### MATERIAL FOR THE TASK

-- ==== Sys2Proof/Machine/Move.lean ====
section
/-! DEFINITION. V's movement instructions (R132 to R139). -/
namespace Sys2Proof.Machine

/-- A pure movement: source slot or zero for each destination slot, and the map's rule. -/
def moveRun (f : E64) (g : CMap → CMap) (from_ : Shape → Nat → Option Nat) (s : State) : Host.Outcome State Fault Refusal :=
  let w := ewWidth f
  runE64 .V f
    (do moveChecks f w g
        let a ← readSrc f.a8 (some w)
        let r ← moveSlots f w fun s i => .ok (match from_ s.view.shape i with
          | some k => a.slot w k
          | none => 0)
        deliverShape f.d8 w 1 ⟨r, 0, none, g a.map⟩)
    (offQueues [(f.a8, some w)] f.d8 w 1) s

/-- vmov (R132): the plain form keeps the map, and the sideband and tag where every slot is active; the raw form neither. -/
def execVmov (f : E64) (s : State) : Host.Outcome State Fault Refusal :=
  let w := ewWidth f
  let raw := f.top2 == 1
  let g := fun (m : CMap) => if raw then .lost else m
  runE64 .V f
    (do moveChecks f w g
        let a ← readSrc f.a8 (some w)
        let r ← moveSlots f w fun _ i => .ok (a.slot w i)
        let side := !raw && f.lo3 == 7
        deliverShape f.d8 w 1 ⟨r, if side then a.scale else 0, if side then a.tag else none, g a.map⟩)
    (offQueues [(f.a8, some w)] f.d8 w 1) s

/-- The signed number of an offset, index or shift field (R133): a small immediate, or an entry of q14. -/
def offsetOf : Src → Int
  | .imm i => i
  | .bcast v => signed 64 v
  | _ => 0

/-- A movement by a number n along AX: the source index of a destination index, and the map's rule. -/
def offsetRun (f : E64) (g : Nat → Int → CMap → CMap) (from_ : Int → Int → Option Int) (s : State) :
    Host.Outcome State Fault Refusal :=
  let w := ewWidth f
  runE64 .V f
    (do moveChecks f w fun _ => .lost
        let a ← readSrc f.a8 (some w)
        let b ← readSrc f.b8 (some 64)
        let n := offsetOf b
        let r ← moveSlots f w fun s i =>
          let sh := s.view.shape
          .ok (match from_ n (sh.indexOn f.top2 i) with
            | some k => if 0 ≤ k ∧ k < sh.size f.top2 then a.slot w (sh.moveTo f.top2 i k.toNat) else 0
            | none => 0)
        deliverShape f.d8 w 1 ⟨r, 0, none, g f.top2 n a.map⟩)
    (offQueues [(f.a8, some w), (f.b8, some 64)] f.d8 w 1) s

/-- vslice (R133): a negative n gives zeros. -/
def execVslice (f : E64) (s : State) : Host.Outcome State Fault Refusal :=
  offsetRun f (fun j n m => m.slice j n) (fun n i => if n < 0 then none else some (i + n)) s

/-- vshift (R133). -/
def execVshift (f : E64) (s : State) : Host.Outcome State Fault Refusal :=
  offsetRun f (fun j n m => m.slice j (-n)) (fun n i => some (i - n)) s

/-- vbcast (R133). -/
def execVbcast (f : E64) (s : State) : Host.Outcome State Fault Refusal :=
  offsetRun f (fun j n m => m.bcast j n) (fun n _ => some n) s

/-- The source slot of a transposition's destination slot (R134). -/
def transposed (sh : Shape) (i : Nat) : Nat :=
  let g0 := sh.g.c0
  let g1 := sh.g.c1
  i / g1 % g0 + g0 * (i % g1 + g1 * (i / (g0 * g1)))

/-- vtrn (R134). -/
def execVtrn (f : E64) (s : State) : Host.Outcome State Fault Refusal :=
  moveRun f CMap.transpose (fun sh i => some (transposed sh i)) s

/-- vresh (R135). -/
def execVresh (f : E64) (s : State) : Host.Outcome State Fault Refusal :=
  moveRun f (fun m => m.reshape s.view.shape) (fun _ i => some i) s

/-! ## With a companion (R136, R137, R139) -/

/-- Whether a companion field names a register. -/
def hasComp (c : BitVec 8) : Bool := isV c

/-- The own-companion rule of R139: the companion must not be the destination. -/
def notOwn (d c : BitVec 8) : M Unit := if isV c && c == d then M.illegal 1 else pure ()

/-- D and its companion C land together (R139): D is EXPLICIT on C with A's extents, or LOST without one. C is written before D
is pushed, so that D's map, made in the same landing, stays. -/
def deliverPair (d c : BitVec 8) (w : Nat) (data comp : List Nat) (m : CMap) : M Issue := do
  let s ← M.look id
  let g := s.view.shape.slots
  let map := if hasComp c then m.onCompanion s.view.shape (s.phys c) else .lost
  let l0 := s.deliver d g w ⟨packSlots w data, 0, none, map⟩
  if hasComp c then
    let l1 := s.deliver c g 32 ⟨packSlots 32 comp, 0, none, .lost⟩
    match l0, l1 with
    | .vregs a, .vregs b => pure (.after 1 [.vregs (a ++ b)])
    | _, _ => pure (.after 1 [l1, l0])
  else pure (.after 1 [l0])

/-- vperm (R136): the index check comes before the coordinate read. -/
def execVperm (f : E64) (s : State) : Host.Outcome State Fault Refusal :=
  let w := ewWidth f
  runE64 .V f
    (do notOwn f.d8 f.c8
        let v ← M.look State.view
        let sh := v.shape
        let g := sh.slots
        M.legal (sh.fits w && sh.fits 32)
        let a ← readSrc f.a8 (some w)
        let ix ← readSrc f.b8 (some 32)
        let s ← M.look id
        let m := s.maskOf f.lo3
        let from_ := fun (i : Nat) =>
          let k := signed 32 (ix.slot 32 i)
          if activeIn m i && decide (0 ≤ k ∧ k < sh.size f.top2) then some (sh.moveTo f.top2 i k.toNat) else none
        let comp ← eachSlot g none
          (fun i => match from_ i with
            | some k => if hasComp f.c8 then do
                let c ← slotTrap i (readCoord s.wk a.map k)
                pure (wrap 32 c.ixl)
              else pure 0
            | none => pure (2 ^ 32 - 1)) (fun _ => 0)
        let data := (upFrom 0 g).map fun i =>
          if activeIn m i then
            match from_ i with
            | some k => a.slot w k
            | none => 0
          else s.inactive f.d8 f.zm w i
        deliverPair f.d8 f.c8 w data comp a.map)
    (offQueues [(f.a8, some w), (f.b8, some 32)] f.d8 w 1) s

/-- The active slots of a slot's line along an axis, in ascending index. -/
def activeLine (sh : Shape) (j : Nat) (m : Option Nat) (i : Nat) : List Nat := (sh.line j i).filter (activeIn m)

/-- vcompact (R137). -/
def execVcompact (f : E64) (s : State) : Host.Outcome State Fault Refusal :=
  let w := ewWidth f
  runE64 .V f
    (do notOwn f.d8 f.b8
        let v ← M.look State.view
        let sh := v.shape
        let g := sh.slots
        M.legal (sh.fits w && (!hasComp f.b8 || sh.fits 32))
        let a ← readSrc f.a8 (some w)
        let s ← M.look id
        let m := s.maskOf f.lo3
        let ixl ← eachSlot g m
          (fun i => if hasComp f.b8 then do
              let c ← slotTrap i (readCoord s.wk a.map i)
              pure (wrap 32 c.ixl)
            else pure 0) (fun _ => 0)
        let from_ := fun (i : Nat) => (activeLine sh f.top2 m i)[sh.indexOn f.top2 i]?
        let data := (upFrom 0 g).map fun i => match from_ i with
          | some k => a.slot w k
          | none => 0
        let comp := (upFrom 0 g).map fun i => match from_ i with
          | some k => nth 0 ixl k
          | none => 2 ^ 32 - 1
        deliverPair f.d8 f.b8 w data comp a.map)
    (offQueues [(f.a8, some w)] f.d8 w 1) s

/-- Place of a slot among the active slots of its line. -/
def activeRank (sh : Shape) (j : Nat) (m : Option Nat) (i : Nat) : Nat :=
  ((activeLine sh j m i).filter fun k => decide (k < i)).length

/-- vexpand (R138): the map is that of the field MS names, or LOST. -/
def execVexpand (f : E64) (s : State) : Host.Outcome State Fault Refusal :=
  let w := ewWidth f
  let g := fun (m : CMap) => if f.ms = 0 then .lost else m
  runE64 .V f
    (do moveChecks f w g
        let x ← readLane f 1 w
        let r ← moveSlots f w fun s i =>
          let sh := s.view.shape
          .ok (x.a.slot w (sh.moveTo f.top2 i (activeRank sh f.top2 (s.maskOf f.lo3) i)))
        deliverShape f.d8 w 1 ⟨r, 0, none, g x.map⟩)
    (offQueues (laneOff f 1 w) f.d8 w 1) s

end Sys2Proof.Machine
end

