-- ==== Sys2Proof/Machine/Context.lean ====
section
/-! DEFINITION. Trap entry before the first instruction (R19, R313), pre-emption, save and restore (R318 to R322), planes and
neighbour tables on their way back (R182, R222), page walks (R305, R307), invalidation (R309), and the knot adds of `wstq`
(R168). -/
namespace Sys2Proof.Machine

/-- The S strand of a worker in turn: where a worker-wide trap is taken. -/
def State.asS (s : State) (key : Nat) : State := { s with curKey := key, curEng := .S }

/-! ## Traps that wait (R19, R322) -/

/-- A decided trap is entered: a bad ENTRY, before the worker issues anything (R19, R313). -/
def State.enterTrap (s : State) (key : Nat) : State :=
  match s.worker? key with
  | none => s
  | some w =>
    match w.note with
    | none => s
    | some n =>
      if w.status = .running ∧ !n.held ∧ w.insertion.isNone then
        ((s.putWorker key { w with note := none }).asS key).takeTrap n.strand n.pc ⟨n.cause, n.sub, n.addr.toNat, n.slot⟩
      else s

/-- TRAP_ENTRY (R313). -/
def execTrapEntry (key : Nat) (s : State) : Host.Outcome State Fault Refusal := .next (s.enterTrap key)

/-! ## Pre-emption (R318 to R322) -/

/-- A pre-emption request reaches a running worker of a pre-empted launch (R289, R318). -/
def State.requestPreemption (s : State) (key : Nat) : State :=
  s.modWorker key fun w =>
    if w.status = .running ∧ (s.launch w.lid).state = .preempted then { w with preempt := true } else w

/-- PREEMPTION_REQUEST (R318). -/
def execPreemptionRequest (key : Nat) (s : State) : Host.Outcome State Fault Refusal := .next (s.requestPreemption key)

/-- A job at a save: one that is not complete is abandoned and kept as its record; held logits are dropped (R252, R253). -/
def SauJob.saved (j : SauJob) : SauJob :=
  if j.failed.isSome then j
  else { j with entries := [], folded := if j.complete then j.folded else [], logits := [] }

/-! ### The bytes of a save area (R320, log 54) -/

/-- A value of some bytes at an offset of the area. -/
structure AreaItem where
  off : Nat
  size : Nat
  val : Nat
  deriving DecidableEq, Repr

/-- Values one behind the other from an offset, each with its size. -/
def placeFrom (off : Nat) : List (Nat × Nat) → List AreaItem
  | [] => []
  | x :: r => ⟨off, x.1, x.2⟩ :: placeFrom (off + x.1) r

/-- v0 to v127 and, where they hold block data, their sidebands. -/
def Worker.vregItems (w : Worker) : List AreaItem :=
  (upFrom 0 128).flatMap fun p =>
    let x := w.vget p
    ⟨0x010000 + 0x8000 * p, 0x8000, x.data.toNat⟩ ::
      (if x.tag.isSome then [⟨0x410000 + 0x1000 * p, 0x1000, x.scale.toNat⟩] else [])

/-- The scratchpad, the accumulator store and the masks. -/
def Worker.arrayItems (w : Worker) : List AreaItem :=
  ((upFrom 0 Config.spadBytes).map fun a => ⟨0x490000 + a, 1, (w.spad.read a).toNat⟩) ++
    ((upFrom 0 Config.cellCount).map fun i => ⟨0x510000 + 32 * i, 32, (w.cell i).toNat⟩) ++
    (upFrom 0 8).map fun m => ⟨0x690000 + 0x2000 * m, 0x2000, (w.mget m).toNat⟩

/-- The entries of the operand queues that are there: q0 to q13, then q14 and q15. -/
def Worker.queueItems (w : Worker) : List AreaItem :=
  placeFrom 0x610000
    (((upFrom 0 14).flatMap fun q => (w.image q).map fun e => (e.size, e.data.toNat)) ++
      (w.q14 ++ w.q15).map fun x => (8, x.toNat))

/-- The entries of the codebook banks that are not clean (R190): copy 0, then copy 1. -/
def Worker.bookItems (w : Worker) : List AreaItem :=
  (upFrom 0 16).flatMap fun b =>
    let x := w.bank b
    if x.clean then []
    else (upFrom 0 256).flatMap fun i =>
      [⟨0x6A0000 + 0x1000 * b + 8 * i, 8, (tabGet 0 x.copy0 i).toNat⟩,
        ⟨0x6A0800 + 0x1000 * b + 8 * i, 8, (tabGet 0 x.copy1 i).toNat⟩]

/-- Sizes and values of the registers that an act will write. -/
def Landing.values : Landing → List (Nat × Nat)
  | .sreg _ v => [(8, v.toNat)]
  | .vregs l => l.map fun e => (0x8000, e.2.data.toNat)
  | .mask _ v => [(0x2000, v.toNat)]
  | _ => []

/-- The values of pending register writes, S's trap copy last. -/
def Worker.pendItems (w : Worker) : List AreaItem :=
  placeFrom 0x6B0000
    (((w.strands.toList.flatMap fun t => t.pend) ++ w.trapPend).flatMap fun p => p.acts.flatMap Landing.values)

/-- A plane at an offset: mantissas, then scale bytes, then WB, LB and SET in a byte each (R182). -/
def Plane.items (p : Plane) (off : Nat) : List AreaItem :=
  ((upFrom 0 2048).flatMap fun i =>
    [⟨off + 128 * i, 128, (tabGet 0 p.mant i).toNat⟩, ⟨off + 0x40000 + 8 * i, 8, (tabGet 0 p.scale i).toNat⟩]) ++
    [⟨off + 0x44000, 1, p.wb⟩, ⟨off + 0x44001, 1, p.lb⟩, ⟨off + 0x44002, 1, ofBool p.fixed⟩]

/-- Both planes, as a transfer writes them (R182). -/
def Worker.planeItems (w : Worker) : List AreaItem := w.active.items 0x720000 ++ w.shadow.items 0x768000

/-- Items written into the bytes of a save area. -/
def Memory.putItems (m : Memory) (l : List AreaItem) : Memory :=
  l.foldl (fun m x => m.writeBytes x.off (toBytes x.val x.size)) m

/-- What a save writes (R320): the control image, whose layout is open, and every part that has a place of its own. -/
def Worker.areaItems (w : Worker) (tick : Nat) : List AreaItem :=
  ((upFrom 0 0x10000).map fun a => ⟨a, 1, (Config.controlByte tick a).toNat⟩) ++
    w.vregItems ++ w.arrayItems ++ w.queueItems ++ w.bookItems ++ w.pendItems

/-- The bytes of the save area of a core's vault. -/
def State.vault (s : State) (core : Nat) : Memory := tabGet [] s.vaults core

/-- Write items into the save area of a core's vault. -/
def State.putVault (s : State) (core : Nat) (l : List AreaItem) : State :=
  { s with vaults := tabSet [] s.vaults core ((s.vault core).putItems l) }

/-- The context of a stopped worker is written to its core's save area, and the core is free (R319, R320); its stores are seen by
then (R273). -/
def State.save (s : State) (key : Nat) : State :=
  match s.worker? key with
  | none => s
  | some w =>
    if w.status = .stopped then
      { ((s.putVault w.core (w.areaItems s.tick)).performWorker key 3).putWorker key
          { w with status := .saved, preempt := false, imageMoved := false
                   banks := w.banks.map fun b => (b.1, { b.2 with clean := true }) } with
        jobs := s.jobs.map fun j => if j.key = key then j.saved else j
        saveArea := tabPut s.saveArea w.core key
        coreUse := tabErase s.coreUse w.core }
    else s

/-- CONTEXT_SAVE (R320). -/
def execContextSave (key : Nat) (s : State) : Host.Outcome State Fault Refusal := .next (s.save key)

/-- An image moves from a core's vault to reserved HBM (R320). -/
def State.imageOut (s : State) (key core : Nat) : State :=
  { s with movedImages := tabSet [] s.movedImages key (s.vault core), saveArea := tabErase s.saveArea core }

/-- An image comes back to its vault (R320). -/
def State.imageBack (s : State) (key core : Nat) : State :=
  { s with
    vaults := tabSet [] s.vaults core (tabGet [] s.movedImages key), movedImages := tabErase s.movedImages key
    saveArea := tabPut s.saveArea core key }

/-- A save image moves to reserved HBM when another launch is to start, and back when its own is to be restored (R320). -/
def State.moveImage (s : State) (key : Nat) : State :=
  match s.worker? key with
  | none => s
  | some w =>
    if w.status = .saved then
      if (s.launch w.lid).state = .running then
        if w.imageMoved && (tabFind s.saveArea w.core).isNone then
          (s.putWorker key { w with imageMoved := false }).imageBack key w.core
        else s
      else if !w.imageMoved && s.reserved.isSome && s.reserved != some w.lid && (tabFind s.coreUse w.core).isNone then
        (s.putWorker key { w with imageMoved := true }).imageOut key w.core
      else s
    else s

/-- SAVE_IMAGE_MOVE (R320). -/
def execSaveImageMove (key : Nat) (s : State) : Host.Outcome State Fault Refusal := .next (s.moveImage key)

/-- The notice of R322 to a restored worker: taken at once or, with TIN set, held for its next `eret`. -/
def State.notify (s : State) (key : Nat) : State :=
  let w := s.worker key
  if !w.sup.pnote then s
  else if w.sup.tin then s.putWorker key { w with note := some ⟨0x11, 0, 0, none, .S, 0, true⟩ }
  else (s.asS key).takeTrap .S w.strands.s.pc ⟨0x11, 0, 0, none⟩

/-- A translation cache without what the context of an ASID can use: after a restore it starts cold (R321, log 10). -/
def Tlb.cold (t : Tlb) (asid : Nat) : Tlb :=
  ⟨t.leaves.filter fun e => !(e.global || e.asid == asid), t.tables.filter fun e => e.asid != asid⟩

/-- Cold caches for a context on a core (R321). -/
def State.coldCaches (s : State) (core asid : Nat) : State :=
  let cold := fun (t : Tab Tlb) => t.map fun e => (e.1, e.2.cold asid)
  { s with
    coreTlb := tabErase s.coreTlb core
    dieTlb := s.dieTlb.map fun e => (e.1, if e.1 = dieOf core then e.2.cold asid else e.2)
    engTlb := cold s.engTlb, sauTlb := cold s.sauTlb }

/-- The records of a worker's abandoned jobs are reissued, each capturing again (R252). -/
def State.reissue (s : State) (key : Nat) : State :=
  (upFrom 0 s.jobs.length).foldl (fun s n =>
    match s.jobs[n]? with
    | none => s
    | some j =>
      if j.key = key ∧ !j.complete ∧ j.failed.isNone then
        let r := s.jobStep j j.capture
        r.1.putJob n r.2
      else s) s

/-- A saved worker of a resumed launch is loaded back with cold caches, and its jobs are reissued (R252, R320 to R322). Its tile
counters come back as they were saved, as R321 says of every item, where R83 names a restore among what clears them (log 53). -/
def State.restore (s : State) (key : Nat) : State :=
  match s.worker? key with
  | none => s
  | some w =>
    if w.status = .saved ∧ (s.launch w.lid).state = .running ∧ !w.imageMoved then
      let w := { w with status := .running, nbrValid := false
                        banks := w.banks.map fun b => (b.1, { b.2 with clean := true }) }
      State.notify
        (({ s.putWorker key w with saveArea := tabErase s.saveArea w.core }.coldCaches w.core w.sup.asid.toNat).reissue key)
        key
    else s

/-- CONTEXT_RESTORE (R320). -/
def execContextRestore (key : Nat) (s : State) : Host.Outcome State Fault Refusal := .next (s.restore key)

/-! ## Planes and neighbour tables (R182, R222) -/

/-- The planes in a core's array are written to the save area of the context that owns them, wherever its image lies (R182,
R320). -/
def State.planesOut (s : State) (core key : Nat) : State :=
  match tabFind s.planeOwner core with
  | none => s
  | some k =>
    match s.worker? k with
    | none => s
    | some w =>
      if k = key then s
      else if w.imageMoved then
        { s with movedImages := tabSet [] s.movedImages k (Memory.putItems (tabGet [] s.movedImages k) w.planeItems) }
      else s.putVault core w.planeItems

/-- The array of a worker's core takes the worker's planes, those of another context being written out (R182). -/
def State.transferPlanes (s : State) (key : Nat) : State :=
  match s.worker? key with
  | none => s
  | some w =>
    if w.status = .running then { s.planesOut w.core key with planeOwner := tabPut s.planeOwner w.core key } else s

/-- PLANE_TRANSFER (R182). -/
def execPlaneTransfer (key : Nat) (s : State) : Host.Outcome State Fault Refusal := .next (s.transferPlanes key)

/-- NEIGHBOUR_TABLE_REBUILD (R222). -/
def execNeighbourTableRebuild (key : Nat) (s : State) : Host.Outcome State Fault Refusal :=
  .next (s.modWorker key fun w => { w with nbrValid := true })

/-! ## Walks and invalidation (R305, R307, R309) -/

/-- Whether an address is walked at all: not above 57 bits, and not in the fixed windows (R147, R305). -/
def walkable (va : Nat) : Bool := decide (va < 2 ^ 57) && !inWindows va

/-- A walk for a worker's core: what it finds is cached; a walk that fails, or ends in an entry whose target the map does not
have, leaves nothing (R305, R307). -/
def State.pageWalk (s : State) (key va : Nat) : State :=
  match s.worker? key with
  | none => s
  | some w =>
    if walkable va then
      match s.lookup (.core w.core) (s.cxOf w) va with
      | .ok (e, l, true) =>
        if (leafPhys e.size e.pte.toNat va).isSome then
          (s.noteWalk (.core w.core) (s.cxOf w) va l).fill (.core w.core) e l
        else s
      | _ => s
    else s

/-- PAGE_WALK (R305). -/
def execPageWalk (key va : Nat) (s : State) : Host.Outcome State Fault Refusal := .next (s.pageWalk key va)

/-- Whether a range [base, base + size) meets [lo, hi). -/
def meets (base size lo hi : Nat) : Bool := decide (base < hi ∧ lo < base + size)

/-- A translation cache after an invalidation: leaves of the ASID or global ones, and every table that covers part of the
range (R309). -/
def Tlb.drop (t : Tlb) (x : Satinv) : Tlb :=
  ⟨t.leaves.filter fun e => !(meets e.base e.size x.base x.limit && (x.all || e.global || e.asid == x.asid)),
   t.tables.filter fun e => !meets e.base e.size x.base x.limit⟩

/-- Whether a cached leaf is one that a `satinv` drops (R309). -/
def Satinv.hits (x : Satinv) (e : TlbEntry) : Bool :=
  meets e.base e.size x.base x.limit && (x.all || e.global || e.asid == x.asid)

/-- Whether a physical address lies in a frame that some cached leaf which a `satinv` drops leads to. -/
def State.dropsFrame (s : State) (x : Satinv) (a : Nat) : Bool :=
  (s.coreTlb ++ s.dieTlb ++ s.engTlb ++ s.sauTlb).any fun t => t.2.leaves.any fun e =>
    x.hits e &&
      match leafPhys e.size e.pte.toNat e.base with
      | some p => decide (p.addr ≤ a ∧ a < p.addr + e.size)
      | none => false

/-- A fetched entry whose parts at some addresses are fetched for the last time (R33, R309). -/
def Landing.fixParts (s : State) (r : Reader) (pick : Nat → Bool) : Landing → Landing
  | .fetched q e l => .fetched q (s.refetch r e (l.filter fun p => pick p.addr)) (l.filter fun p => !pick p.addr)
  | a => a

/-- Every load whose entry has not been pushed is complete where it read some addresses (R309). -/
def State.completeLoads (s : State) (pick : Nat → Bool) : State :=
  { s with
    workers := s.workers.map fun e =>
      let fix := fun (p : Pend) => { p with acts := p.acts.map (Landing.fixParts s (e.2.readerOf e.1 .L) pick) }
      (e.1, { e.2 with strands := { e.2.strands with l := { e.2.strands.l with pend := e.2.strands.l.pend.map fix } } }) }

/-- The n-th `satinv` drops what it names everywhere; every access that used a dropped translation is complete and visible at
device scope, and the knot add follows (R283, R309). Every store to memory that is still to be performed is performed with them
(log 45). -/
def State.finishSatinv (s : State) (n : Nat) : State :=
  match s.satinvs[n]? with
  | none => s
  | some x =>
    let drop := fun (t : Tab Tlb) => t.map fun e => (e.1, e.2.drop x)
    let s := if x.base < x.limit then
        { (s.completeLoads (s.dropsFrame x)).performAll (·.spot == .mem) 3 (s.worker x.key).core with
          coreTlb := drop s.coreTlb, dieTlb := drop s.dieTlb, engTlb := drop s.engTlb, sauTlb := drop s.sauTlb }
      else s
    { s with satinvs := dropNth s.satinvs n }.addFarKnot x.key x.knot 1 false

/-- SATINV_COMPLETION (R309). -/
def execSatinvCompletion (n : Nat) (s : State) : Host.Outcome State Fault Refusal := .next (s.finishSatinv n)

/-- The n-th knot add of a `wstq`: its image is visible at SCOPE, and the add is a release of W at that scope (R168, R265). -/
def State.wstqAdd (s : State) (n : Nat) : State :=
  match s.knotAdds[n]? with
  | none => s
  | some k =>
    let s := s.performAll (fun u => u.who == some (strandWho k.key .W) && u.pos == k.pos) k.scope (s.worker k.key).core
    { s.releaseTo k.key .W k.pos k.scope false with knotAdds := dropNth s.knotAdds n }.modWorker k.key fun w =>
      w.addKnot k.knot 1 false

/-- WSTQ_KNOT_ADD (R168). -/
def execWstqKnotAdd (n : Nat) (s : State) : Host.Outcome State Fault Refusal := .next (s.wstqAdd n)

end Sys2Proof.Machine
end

######

__YOUR TASK__. Out of the listing above, reproduce exactly the lines from the one with "leads to. -/" up to and including the one with "SATINV_COMPLETION (R309). -/".

__EXERCISE RESULT__.
/-- Whether a physical address lies in a frame that some cached leaf which a `satinv` drops leads to. -/
def State.dropsFrame (s : State) (x : Satinv) (a : Nat) : Bool :=
  (s.coreTlb ++ s.dieTlb ++ s.engTlb ++ s.sauTlb).any fun t => t.2.leaves.any fun e =>
    x.hits e &&
      match leafPhys e.size e.pte.toNat e.base with
      | some p => decide (p.addr ≤ a ∧ a < p.addr + e.size)
      | none => false

/-- A fetched entry whose parts at some addresses are fetched for the last time (R33, R309). -/
def Landing.fixParts (s : State) (r : Reader) (pick : Nat → Bool) : Landing → Landing
  | .fetched q e l => .fetched q (s.refetch r e (l.filter fun p => pick p.addr)) (l.filter fun p => !pick p.addr)
  | a => a

/-- Every load whose entry has not been pushed is complete where it read some addresses (R309). -/
def State.completeLoads (s : State) (pick : Nat → Bool) : State :=
  { s with
    workers := s.workers.map fun e =>
      let fix := fun (p : Pend) => { p with acts := p.acts.map (Landing.fixParts s (e.2.readerOf e.1 .L) pick) }
      (e.1, { e.2 with strands := { e.2.strands with l := { e.2.strands.l with pend := e.2.strands.l.pend.map fix } } }) }

/-- The n-th `satinv` drops what it names everywhere; every access that used a dropped translation is complete and visible at
device scope, and the knot add follows (R283, R309). Every store to memory that is still to be performed is performed with them
(log 45). -/
def State.finishSatinv (s : State) (n : Nat) : State :=
  match s.satinvs[n]? with
  | none => s
  | some x =>
    let drop := fun (t : Tab Tlb) => t.map fun e => (e.1, e.2.drop x)
    let s := if x.base < x.limit then
        { (s.completeLoads (s.dropsFrame x)).performAll (·.spot == .mem) 3 (s.worker x.key).core with
          coreTlb := drop s.coreTlb, dieTlb := drop s.dieTlb, engTlb := drop s.engTlb, sauTlb := drop s.sauTlb }
      else s
    { s with satinvs := dropNth s.satinvs n }.addFarKnot x.key x.knot 1 false

/-- SATINV_COMPLETION (R309). -/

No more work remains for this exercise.